# New Okuma Salina reels



## Marty75 (Oct 23, 2007)

For those that might be interested, I just read a couple of links about the new Salina III reels coming out shortly. The write-up sounds pretty good. Anyone heard anything on pricing?

http://www.fishingworld.com.au/news/salina-3-the-toughest-yet
http://micksgonefishing.com/tag/okuma-salina-3/

The latter link also shows a pretty cool underwater pic of a double-header of squid.


----------



## Alster99 (Nov 20, 2008)

Resurrecting an old post here but after your opinions please...

Has anyone got a review/opinion on the Salina III? They have been out for a while now and they seem like a pretty good reel for the price. Mo's have them for $169.

I'm thinking about buying the 4000 model - with 14kg of drag pressure I reckon it could handle most decent fish we'd encounter down this way. Saying that, does anyone know the weight difference between the 4000, 5000 and the 10000 sizes?

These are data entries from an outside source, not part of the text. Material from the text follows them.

/-- The memory of the reset state and the vault of every region hold their addresses in rising order with no byte equal
to the byte that an unlisted address reads as. (R445) -/
def Obligations.MemoryFormAtReset : Prop :=
  Safety.memoryOk State.reset = true

/-- From every state whose memory and vaults are in canonical form, whatever is due and whatever it does, a step that
answers a next state answers one whose memory and vaults are in canonical form. With it equal memories are equal data.
(R325, R345, R415, R440, R445) -/
def Obligations.MemoryFormKept : Prop :=
  ∀ s t : State, Safety.memoryOk s = true → step s = .next t → Safety.memoryOk t = true
end

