/-- Platform: RECOVERY with and without a check in progress, an image checked and one to be written, a cluster that may sleep. -/
theorem test_met_update :
    (tolled { boot := .recovery } { amount := some 160 }).toll.rcvstat = 0 ∧
    (tolled { boot := .recovery, rcvstat := 1 } {}).toll.rcvstat = 1 ∧
    (tolled { boot := .recovery, rcvstat := 2 } { index := 1, hasC := true }).cur.index = 1 ∧
    (tolled { boot := .recovery } { index := 2 }).toll.boot = .recovery ∧ (tolled { boot := .ready } { index := 2 }).toll.boot ≠ .recovery ∧
    ((at_ {}).region 0).delivery = none ∧ (at_ {}).frozen 0 = false ∧ ((at_ {}).region 0).swept = true ∧
    (∀ e ∈ ((at_ {}).region 0).ingress, e.2 = []) ∧ (at_ {}).ctxsOf 0 = [] ∧ (at_ {}).specsIn 0 = [] ∧
    (∃ k ∈ (live (at_ {})).ctxsOf 0, k.spec = false ∧ k.killed = false) := by
  refine ⟨?_, ?_, ?_, ?_, ?_, ?_, ?_, ?_, ?_, ?_, ?_, ⟨ctx unit, ?_, ?_⟩⟩ <;> decide +kernel

/-- A SETKEY payload that sets slot 0 with KEYSEQ n, signed through a slot. -/
def setkeyOf (n : Nat) (sigslot : Byte) : List Byte :=
  [0, 1] ++ neutralKey ++ bytesOfNat 4 n ++ [sigslot] ++ neutralKey ++ List.replicate 32 0

/-- Management: a power reading, a log entry and none, a quote, payloads at the bounds of STAGE, SETKEY unsigned, signed, badly signed
and out of sequence. -/
theorem test_met_management :
    (at_ {}).toll.off = false ∧ (at_ {}).toll.reading = none ∧ (at_ {}).toll.checking = false ∧
    (tolled { stage := 2 } {}).toll.checking = true ∧ (tolled { resetDue := true, answerTo := 9 } {}).toll.resetDue = true ∧
    (at_ {}).toll.resetDue = false ∧ (∃ ir : Byte, ir ≠ 2 ∧ ir ≠ 3) ∧
    (tolled { log := [{ time := 0, die := 0, unit := 0, kind := 0 }] } {}).toll.log[0]?.isSome = true ∧
    (at_ {}).toll.log[0]?.isSome = false ∧ (List.replicate 244 (0 : Byte)).length ≤ 244 ∧
    natOfBytes [0x10, 0xFF, 0xFF, 0] + 240 ≤ 2 ^ 24 ∧ 2 ^ 24 < natOfBytes [0x11, 0xFF, 0xFF, 0] + 240 ∧
    (setkeyOf 1 0xFF).length = 103 ∧ natOfBytes (((setkeyOf 1 0xFF).drop 0x22).take 4) = (0 : Word).toNat + 1 ∧
    (setkeyOf 1 0xFF).getD 0x26 0 = 0xFF ∧ ((setkeyOf 1 0xFF).getD 1 0).toNat = 1 ∧ ((setkeyOf 1 0xFF).getD 0 0).toNat ≤ 7 := by
  decide +kernel

/-- A point that stands for the neutral one. -/
def Neutral (p : EdPoint) : Prop := p.x = 0 ∧ p.t = 0 ∧ p.y = p.z

theorem neutral_add (p q : EdPoint) (hp : Neutral p) (hq : Neutral q) : Neutral (edAdd p q) := by
  obtain ⟨px, pt, py⟩ := hp
  obtain ⟨qx, qt, qy⟩ := hq
  simp [Neutral, edAdd, edSub, px, pt, py, qx, qt, qy]
  rw [← Nat.two_mul, Nat.mul_assoc 2 p.z q.z]

theorem neutral_mul : ∀ (fuel n : Nat) (p : EdPoint), Neutral p → Neutral (edMul fuel n p)
  | 0, _, _, _ => ⟨rfl, rfl, rfl⟩
  | fuel + 1, n, p, h => by
    have ih := neutral_mul fuel (n / 2) (edAdd p p) (neutral_add p p h h)
    simp only [edMul]
    split
    · exact ⟨rfl, rfl, rfl⟩
    · split
      · exact neutral_add _ _ ih h
      · exact ih

theorem neutral_verifies (m : List Byte) : edVerify neutralKey m (neutralKey ++ List.replicate 32 0) = true := by
  have hd : edDecode neutralKey = some edZero := by decide +kernel
  have ht : (neutralKey ++ List.replicate 32 0).take 32 = neutralKey := by decide
  have hs : edNat ((neutralKey ++ List.replicate 32 0).drop 32) = 0 := by decide
  simp only [edVerify, hd, ht, hs]
  have h := neutral_add edZero (edMul 256 (edNat (sha512 (neutralKey ++ neutralKey ++ m)) % edL) edZero) ⟨rfl, rfl, rfl⟩
    (neutral_mul _ _ _ ⟨rfl, rfl, rfl⟩)
  generalize edAdd edZero (edMul 256 (edNat (sha512 (neutralKey ++ neutralKey ++ m)) % edL) edZero) = r at h
  obtain ⟨h1, _, h3⟩ := h
  have h0 : edMul 256 0 edBase = edZero := rfl
  have e : edSame edZero r = true := by simp [edSame, edZero, h1, h3]
  rw [h0, e]
  decide

/-- Management: a SETKEY whose signature stands, and one that names an empty slot. -/
theorem test_met_key_signed :
    (tolled { keys := [(0, neutralKey)] } {}).toll.keySigned (setkeyOf 1 0) = true ∧
    (tolled { keys := [(0, neutralKey)] } {}).toll.keySigned (setkeyOf 1 1) = false := by
  refine ⟨?_, by decide +kernel⟩
  have hs : (setkeyOf 1 0).drop 0x27 = neutralKey ++ List.replicate 32 0 := by decide
  have h : (tolled { keys := [(0, neutralKey)] } {}).toll.keySigned (setkeyOf 1 0) = (decide (((setkeyOf 1 0).getD 0x26 0).toNat < 8)
    && edVerify neutralKey (setkeyMessage (setkeyOf 1 0)) ((setkeyOf 1 0).drop 0x27)) := rfl
  rw [h, hs, neutral_verifies]
  decide

/-- The firings of SuppressedFirings and FiringFrame: a station without order, a memory operation of no wave, one in a block. -/
theorem test_met_suppressed :
    (at_ { go := false }).cur.go = false ∧ (Instr.add rec0).record? = some (0x10, rec0) ∧ (Instr.ld rec0).record? = some (0x70, rec0) ∧
    movesTokens 0x10 = true ∧ ∃ t, exec (.add rec0) (at_ {}) = .next t :=
  ⟨rfl, rfl, rfl, by decide, ⟨_, rfl⟩⟩

/-- TrapEntryAndRelease: a live context, a discarded one and a speculation's, of a launch whose ring has room. -/
theorem test_met_trap (killed spec : Bool) :
    (let k := { ctx unit with killed := killed, spec := spec }
     let s := { at_ {} with contexts := [k], launches := [launch0] }
     s.ctxAt 0 (tagCtx 0) = some k ∧ s.launchOf k = some launch0 ∧ (s.queue launch0.queue).events = [] ∧ k.saved = false ∧
       ∀ d, (s.region d).brkHeld = []) :=
  ⟨by cases killed <;> cases spec <;> decide, rfl, rfl, rfl, fun _ => rfl⟩

theorem test_met_encode : (Instr.mma goodCtl).wf = true ∧ (encode (.mma goodCtl)).isSome = true := by decide

/-- StepRunsInstruction: an activity of each kind that is chosen. -/
theorem test_met_chosen (x : Site) (n : Nat) (b : List Byte) :
    ∀ a ∈ [Activity.event .tokenArrival x, .event .mseqStep x, .write n b, .manage n b, .scan 1, .board (.resetPin true), .packet n, .command n, .control n 0,
      .fire n n 0], ∃ u, ({ at_ {} with agenda := [a], picks := [0] } : State).tick.choose = some (a, u) := by
  intro a h
  simp only [List.mem_cons, List.not_mem_nil, or_false] at h
  obtain rfl | rfl | rfl | rfl | rfl | rfl | rfl | rfl | rfl | rfl := h <;> exact ⟨_, rfl⟩

/-- StepRunsInstruction: a register write behind a write to memory that is on its way to another device, and one alone. -/
theorem test_met_host_forwards :
    (let q : MemReq := { id := 9, cluster := 64, station := 66, tag := 0, kind := .store, va := 0, stage := .away }
     ({ at_ {} with reqs := [q] } : State).hostForwards = true ∧ (at_ {}).hostForwards = false) := by
  decide +kernel

/-- StepRunsInstruction: a step of an expansion that may go, alone in its element, and one whose result still waits. -/
theorem test_met_step_station :
    (let e : Expansion := { id := 3, station := 0x1280, template := 0, step := 4, tag := 0, next := 1 }
     let s := live (reg0 (at_ {}) (fun r => { r with expansions := [e] }))
     let t := live (reg0 (at_ {}) (fun r => { r with expansions := [e], blocked := [(0x1280, token0 20)] }))
     s.stepStation { id := 3 } = some 0x1280 ∧ s.readyAt 0 (elementOf 0x1280) = [] ∧ t.stepStation { id := 3 } = none) := by
  decide +kernel

/-- StepRunsInstruction: the word of a delivery, the head of an MO's queue, a packet in hand. -/
theorem test_met_fetch :
    someAnd (State.reset.place (.command 0xFFF80007)).tick.choose (fun p => p.1 == .command 0 &&
      someAnd (p.2.region 0).delivery (fun d => d.words == [0xFFF80007])) = true ∧
    someAnd (State.reset.place (.control 0x04000000)).tick.choose (fun p => p.1 == .control 0 0 &&
      ((p.2.mo 0 0).queue.map (fun t => t.word)) == [0x04000000] && (p.2.mo 0 0).run.isNone && p.2.runs 0 0) = true ∧
    someAnd (State.reset.place (.packet 0 0x10)).tick.choose (fun p => p.1 == .packet 0 &&
      someAnd (p.2.queue 0).current (fun k => k.bytes == 0x10)) = true := by
  refine ⟨?_, ?_, ?_⟩ <;> decide +kernel

/-- StepRunsInstruction: a firing that is ready alone in its element, of a PE and of an ingress node. -/
theorem test_met_fire :
    someAnd (State.reset.place (.record (rec0.toRaw 0x10))).tick.choose (fun p => p.1 == .fire 0 0 0 && p.2.canFire 0 0 0 &&
      p.2.readyAt 0 (elementOf 0) == [] && !isHin 0 && (decodeRecord (classAt 0) (p.2.raw 0 0)).toOption == some (.add rec0)) = true ∧
    someAnd (State.reset.place (.record { f0 := 0xB700, f4 := 0xC000, f5 := 0xCC00 })).tick.choose (fun p => p.1 == .fire 0 0x1910 0 && p.2.canFire 0 0x1910 0 &&
      p.2.readyAt 0 (elementOf 0x1910) == [] && isHin 0x1910 && (p.2.hinSite 0 0x1910).isSome
      && (decodeRecord (classAt 0x1910) (p.2.raw 0 0x1910)).toOption.isSome) = true := by
  refine ⟨?_, ?_⟩ <;> decide +kernel

/-- MemoryFormKept: the reset state, which a step leaves with the same memory. -/
theorem test_met_memory_form : Safety.memoryOk State.reset = true ∧ ∃ t, step State.reset = .next t := ⟨by decide, ⟨_, rfl⟩⟩

/-! ## The first instruction after reset, and worked values -/

/-- A control token that stands at the head of an MO's queue runs in the next step (R303). -/
theorem test_first_step :
    ([(0x04000000, 1), (0x08000000, 2)].all (fun e =>
      (match step (State.reset.withFetchWord 32 e.1) with | .next _ => true | _ => false)
        && (decodeTableWord 32 e.1).isSome)) = true := by decide +kernel

/-- RFC 8032, test 2 of section 7.1, which R116 and R451 name: the signature stands, that of another message does not. -/
theorem test_ed25519 :
    (let key := edBytes 32 0xc66f42af155cdc08c96c42ecf2c989cbc7e1b4da70ab7925a8943e8c317403d
     let sig := edBytes 64 0xcbb1216290db0ee2a30b4ae2e7b388c1df1d013368f456e99153ee4c15a08da69dbeb232276b38f3f5016547bb2a24025645f0b820e72b8cad4f0a909a092
     edVerify key [0x72] sig = true ∧ edVerify key [0x73] sig = false) := by
  refine ⟨?_, ?_⟩ <;> decide +kernel

/-- FIPS 180-4: the digest of "abc". -/
theorem test_sha512 : (sha512 [0x61, 0x62, 0x63]).take 8 = [0xdd, 0xaf, 0x35, 0xa1, 0x93, 0x61, 0x7a, 0xba] := by decide +kernel
end Sys2Proof.Tests
end

section
/-! PROOFS. The packets WAIT, WAITF, SIGNAL, LOAD, LOAD with PLACE and UNLOAD: one equation for each outcome of each packet, the
order of the loader's first checks, and what a reference given up leaves of the loaded objects. -/

namespace Sys2Proof.Machine

open Sys2Proof Sys2Proof.Spec

/-! ## Shared operations -/

/-- What came from a new home does not decide where an address lies. -/
@[simp] theorem State.within_useFar (s : State) (far : List Nat) (pa : Nat) : (s.useFar far).within pa = s.within pa := rfl
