-- ==== Sys2Proof/Machine/System.lean ====
section
/-! DEFINITION. The system-like command NOP. -/

namespace Sys2Proof.Machine

/-- NOP: STATUS.ERR <- 0 and nothing else (30_encoding.md R70). -/
def execNop (s : State) : Host.Outcome State Fault Refusal := .next s.succeed

end Sys2Proof.Machine
end

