/-- R74: the spec's own example words, legal and illegal. -/
def Obligations.ExampleWordsDecodeAsListed : Prop :=
  (∀ p ∈ [(Instr.decstep .ch0 7, (0x20000007 : Word)), (.decstep .ch1 15, 0x2100000F), (.encstep .ch0 (-1), 0x3000FFFF),
      (.encstep .ch1 1000, 0x310003E8), (.chreset .ch1, 0x11000000), (.encode, 0x40000000), (.decode, 0x50000000)],
    encode p.1 = p.2 ∧ decode p.2 = .ok p.1) ∧
  ∀ w ∈ [(0x20000017 : Word), 0x40000001, 0x41000000, 0x60000000], ∃ e, decode w = .error e

/-- R69: a word with OP in 0x6 to 0xF raises ERR_ILLEGAL whatever its other bits, and changes nothing else. -/
def Obligations.ReservedOpcodesAreIllegal : Prop :=
  ∀ (s : State) (w : Word) (rest : List HostAccess), 6 ≤ (w >>> 28).toNat →
    s.pending = .regWrite 0x00 4 w :: rest →
    step s = .next { s with pending := rest, err := 1, sticky := true }

/-- R67, R68: a word with OP in 0x0 to 0x5 raises ERR_ILLEGAL, and changes nothing else, when one of the bits the opcode map
fixes at 0 is set (27:0 for NOP, ENCODE, DECODE; 27:25 and 23:0, 23:4 or 23:16 for CHRESET, DECSTEP, ENCSTEP); with all of
them 0 it is a command. -/
def Obligations.ReservedBitsAreIllegal : Prop :=
  ∀ (s : State) (w : Word) (rest : List HostAccess) (op lowest : Nat),
    (op, lowest) ∈ [(1, 0), (2, 4), (3, 16)] ∨ op ∈ [0, 4, 5] ∧ lowest = 0 → (w >>> 28).toNat = op →
    s.pending = .regWrite 0x00 4 w :: rest →
    ((∃ n, lowest ≤ n ∧ n ≤ 27 ∧ (n = 24 → op ∈ [0, 4, 5]) ∧ w.getLsbD n = true) →
      step s = .next { s with pending := rest, err := 1, sticky := true }) ∧
    ((∀ n, lowest ≤ n → n ≤ 27 → (n = 24 → op ∈ [0, 4, 5]) → w.getLsbD n = false) → ∃ i, decode w = .ok i)

/-! ### The step -/

/-- 10_state.md R21: a write of a command's word to CMD executes it in one step, before the host's next access; a read of
CMD returns 0 and has no effect. -/
def Obligations.CmdWriteExecutesTheCommand : Prop :=
  ∀ (s : State) (rest : List HostAccess),
    (∀ w i, s.pending = .regWrite 0x00 4 w :: rest → decode w = .ok i → step s = exec i { s with pending := rest }) ∧
    (s.pending = .regRead 0x00 4 :: rest → step s = .next { s with pending := rest, readData := 0 })

/-- The word the host places (log entry 6, the model's own convention) is the next command run. -/
def Obligations.PlacedWordRunsNext : Prop :=
  ∀ (s : State) (w : Nat) (i : Instr), decodeTableWord 32 w = some i → step (s.withFetchWord 32 w) = exec i s

/-- 60_exceptions.md R136: with no access pending the block is idle and holds all its state. -/
def Obligations.IdleBlockHoldsItsState : Prop :=
  ∀ s : State, s.pending = [] → step s = .next s

/-- The invariant of the block (10_state.md R14, R30; 60_exceptions.md R122) is kept by every step, from every state that
meets it, also under a MEM_FAULT that is not the default. -/
def Obligations.StepKeepsInvariant : Prop :=
  ∀ s t : State, s.Inv → step s = .next t → t.Inv

/-- The reset state meets the invariant. -/
def Obligations.ResetMeetsInvariant : Prop := State.reset.Inv

/-- 60_exceptions.md R126, 20_memory.md R50, 92_eei_decisions.md D15: no state that meets the invariant faults, under the
spec's default MEM_FAULT, none (a field of State by the model's choice, log entry 3). -/
def Obligations.NoFaultUnderInvariant : Prop :=
  ∀ (s : State) (f : Fault), s.Inv → s.memFault = [] → step s ≠ .fault f

/-- 10_state.md R31: exactly the register accesses that are not aligned 32-bit ones are refused. -/
def Obligations.OnlyMalformedRegisterAccessesAreRefused : Prop :=
  ∀ (s : State) (x : Refusal), step s = .refused x ↔
    x = .registerAccess ∧ ∃ (off : BitVec 6) (bytes : Nat) (rest : List HostAccess), (bytes ≠ 4 ∨ off.toNat % 4 ≠ 0) ∧
      (s.pending = .regRead off bytes :: rest ∨ ∃ v, s.pending = .regWrite off bytes v :: rest)

/-- 10_state.md R19: no command, no host access and no reset writes the step table. Nor does any step write MEM_FAULT, a
parameter of the platform (92_eei_decisions.md D15): that it is a field of State that no step changes is the model's choice
(log entry 3, DESIGN CHOICE). -/
def Obligations.TablesAreNeverMutated : Prop :=
  ∀ s t : State, step s = .next t → t.steps = s.steps ∧ t.memFault = s.memFault

/-- 10_state.md R16, R22, R28, R30: channels, RESULT, OUT_LEN and ERR change only by a command or by reset. -/
def Obligations.OnlyCommandsAndResetWriteBlockState : Prop :=
  ∀ s t : State, step s = .next t →
    t.ch0 ≠ s.ch0 ∨ t.ch1 ≠ s.ch1 ∨ t.result ≠ s.result ∨ t.outLen ≠ s.outLen ∨ t.err ≠ s.err →
    ∃ rest, s.pending = .reset :: rest ∨ ∃ w, s.pending = .regWrite 0x00 4 w :: rest

/-! ### Command errors -/

/-- 60_exceptions.md R129: "the state after a failed command is the state before it, except `STATUS`". -/
def Obligations.FailedCommandChangesOnlyStatus : Prop :=
  (∀ (i : Instr) (s t : State), exec i s = .next t → t.err ≠ 0 → t = { s with err := t.err, sticky := true }) ∧
  ∀ (s : State) (w : Word) (e : DecodeError) (rest : List HostAccess), decode w = .error e → s.pending = .regWrite 0x00 4 w :: rest →
    step s = .next { s with pending := rest, err := 1, sticky := true }

/-- 60_exceptions.md R124: a command that does not fail writes ERR <- 0 and leaves STICKY unchanged; only ENCODE and DECODE
can fail after decoding. -/
def Obligations.SuccessfulCommandLeavesSticky : Prop :=
  ∀ (i : Instr) (s t : State), exec i s = .next t →
    (t.err = 0 ∧ t.sticky = s.sticky) ∨
    ((i = .encode ∨ i = .decode) ∧ 2 ≤ t.err.toNat ∧ t.err.toNat ≤ 6 ∧ t.sticky = true)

I should add i'm thinking of the standard retrieve version.

Thanks everyone.


----------



## poppyd (Dec 14, 2011)

I have had a Salina 3 5000 HS reel with 30lb braid on a Diawa monster mesh jig rod and I love it. I also have a Salina 2 10000 with 50lb braid on a 24 kg rod. They are a good solid reel at a great price, I have totally stripped the Salina 2 and it was built like a tank. I use these setups for king's. I have a Shimano 4000 also that I use BUT if I wasnt concerned about the weight of the reel then I would have gone for the Salina 3 as it is about half the price.


----------



## Alster99 (Nov 20, 2008)

Thanks for the quick review Poppyd.


----------



## Donutslayer (Jun 9, 2007)

I havent been able to find a full review on the salina 3. I dont know weather thats good or bad. I reckon at the price its worth a shot.
I just got the saragosa10000 but was thinking of getting the okuma as a backup. Mos price is hard to beat.


----------